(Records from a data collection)
■ ■ ■ ■ ■
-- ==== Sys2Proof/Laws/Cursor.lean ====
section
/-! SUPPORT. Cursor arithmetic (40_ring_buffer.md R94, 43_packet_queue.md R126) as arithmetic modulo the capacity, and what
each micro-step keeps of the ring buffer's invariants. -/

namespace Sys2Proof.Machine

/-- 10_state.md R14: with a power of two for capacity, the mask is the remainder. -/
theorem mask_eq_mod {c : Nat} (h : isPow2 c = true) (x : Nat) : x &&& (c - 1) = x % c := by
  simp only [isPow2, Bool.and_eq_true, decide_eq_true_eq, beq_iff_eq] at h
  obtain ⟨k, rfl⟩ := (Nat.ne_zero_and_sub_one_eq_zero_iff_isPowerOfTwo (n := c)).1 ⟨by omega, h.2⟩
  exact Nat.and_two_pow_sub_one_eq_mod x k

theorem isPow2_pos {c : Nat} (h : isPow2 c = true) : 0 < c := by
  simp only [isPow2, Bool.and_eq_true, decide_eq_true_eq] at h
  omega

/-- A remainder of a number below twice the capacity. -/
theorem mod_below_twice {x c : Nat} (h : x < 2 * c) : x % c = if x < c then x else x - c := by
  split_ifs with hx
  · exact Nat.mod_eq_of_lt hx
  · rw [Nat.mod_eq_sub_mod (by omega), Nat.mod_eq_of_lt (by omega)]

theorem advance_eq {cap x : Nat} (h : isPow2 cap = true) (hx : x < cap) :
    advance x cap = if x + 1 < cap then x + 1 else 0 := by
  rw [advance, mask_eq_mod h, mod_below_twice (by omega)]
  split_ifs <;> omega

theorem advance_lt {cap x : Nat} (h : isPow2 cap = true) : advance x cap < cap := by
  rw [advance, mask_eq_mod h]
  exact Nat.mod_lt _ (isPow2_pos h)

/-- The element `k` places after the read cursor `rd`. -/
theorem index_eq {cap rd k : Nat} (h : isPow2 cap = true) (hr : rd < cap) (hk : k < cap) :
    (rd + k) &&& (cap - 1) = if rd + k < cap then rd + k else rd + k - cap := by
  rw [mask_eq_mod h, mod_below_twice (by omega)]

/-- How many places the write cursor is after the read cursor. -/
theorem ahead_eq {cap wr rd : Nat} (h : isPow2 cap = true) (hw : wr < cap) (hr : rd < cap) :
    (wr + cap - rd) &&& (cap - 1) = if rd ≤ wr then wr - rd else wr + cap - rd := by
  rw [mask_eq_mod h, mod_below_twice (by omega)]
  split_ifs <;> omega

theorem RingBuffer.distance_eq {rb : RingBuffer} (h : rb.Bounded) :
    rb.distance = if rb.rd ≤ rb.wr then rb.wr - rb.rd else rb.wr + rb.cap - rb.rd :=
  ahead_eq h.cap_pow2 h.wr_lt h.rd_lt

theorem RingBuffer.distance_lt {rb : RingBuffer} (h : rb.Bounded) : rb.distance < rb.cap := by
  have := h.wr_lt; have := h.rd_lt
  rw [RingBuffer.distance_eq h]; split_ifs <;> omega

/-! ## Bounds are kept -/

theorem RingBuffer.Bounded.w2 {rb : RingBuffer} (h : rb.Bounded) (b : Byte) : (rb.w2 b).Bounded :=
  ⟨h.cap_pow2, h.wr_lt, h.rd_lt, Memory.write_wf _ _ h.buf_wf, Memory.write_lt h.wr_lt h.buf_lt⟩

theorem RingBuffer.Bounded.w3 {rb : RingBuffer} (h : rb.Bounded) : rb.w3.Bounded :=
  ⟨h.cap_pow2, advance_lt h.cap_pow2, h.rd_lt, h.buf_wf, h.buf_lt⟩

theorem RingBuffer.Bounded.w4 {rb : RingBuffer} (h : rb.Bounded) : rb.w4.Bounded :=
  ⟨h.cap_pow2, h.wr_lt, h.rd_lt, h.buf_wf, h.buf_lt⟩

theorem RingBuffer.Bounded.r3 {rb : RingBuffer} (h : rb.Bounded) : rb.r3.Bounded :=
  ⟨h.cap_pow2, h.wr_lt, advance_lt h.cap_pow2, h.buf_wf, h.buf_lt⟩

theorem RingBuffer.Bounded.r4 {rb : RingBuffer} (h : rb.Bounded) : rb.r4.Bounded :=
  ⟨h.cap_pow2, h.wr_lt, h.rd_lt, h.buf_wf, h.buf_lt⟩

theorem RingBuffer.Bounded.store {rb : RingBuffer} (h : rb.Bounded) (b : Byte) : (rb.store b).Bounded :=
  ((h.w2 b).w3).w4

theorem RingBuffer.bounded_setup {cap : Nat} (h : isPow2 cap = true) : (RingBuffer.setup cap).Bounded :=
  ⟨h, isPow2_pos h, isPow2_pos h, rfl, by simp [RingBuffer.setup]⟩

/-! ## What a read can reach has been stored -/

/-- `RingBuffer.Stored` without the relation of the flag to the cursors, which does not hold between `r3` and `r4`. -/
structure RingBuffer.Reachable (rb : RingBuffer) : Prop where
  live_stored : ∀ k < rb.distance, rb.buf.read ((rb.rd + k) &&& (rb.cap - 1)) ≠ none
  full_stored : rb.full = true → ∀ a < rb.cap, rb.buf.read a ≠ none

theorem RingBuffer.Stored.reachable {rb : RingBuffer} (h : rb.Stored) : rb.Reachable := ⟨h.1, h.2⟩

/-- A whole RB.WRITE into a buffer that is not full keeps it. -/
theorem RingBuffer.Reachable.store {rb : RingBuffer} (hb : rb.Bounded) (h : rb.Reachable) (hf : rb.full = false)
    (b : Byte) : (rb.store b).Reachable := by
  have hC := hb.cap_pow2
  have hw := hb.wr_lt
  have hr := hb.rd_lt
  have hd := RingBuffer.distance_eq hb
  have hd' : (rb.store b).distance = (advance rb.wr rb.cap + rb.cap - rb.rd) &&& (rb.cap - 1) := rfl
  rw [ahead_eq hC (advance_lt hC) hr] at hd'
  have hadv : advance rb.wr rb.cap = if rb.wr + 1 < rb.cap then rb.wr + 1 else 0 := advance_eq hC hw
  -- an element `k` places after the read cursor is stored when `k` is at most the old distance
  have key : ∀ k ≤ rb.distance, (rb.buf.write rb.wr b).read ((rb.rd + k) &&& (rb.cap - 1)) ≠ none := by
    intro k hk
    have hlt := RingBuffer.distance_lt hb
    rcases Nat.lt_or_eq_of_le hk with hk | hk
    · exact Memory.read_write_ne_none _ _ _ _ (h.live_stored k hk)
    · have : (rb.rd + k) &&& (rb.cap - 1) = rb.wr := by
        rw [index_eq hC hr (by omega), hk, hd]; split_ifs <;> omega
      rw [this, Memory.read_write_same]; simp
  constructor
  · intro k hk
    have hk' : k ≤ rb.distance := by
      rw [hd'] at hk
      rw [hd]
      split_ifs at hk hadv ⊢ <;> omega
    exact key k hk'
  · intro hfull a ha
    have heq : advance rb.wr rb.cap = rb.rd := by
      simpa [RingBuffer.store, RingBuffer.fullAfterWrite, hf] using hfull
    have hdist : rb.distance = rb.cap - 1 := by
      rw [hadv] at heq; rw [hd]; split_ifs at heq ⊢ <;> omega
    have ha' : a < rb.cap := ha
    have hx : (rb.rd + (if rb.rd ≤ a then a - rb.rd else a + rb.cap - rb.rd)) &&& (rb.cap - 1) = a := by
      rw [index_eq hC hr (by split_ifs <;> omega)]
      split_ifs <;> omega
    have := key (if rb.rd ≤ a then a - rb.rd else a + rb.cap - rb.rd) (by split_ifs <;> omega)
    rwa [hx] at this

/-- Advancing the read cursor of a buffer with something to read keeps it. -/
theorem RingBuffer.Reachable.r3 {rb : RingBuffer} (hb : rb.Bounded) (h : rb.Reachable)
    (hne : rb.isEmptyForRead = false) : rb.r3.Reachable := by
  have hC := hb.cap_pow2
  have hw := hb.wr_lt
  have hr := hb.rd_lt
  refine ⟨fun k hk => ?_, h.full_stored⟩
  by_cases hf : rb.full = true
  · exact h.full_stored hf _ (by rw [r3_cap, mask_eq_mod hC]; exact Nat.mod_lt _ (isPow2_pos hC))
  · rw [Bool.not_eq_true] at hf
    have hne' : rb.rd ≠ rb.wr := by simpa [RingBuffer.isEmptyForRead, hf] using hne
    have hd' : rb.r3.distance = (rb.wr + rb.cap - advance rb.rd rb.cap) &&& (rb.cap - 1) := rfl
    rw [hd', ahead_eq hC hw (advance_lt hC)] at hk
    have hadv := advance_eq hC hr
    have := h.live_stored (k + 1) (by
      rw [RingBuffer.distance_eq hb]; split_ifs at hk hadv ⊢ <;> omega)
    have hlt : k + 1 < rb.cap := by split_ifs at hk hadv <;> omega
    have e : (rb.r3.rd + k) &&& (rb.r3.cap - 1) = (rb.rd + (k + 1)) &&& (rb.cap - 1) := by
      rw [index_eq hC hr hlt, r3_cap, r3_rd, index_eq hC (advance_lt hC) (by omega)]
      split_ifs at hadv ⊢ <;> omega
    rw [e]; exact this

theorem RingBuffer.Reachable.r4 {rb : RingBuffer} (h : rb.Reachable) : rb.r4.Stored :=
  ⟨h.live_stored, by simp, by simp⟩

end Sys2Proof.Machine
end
■ ■ ■ ■ ■
TRY IT: Take the records above and return, word for word, only the lines that fall from the line with "-- an element" to the line with "have hlt := RingBuffer.distance_lt hb", both of them included.

FINISHED EXERCISE:
  -- an element `k` places after the read cursor is stored when `k` is at most the old distance
  have key : ∀ k ≤ rb.distance, (rb.buf.write rb.wr b).read ((rb.rd + k) &&& (rb.cap - 1)) ≠ none := by
    intro k hk
    have hlt := RingBuffer.distance_lt hb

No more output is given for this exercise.